[Collection entries]
.....

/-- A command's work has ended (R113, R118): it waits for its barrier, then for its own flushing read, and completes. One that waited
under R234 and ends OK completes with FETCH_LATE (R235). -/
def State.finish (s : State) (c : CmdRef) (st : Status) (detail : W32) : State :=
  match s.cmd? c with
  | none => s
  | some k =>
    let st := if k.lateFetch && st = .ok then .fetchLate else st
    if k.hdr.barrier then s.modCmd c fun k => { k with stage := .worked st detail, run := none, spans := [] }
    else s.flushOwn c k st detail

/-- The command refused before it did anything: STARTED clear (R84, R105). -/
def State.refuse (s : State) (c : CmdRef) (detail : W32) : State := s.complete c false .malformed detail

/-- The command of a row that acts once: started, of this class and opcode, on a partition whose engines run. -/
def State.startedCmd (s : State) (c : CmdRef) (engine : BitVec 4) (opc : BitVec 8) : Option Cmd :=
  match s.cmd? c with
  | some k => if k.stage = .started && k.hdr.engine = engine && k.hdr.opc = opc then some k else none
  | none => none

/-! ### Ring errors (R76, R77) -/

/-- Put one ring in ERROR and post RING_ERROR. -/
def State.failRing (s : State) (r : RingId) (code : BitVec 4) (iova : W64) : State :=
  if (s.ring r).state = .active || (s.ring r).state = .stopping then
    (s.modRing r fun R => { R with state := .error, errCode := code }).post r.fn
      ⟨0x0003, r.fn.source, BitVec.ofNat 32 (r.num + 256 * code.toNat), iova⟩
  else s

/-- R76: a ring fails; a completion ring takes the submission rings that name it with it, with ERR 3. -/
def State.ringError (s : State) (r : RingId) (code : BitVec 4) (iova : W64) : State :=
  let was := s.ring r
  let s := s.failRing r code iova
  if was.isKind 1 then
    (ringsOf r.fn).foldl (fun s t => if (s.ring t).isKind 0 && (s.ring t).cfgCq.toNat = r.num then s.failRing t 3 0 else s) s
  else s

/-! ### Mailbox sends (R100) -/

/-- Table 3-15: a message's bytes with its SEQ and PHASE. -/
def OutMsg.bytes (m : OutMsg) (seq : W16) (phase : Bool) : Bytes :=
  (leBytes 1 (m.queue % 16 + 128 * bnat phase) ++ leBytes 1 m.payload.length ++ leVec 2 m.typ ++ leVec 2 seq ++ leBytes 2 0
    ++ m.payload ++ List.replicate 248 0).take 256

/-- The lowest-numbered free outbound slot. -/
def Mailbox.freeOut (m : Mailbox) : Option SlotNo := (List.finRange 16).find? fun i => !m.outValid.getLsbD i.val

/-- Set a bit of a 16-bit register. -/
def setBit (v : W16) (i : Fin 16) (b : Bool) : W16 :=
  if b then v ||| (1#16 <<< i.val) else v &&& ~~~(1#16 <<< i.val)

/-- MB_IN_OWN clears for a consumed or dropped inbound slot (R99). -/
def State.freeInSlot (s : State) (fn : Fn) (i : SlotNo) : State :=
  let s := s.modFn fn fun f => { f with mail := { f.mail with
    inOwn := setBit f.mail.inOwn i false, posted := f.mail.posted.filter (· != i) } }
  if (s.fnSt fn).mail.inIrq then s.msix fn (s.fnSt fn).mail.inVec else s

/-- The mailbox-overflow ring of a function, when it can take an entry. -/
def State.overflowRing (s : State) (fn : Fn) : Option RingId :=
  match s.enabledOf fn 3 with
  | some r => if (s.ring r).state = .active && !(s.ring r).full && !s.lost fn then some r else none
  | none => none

.....

▶ WORK TO BE COMPLETED
Copy exactly the lines from the top of the entries through the line with "def State.startedCmd (s" in it, please, keeping both ends and adding nothing.

▶ WRITTEN ANSWER
/-- A command's work has ended (R113, R118): it waits for its barrier, then for its own flushing read, and completes. One that waited
under R234 and ends OK completes with FETCH_LATE (R235). -/
def State.finish (s : State) (c : CmdRef) (st : Status) (detail : W32) : State :=
  match s.cmd? c with
  | none => s
  | some k =>
    let st := if k.lateFetch && st = .ok then .fetchLate else st
    if k.hdr.barrier then s.modCmd c fun k => { k with stage := .worked st detail, run := none, spans := [] }
    else s.flushOwn c k st detail

/-- The command refused before it did anything: STARTED clear (R84, R105). -/
def State.refuse (s : State) (c : CmdRef) (detail : W32) : State := s.complete c false .malformed detail

/-- The command of a row that acts once: started, of this class and opcode, on a partition whose engines run. -/
def State.startedCmd (s : State) (c : CmdRef) (engine : BitVec 4) (opc : BitVec 8) : Option Cmd :=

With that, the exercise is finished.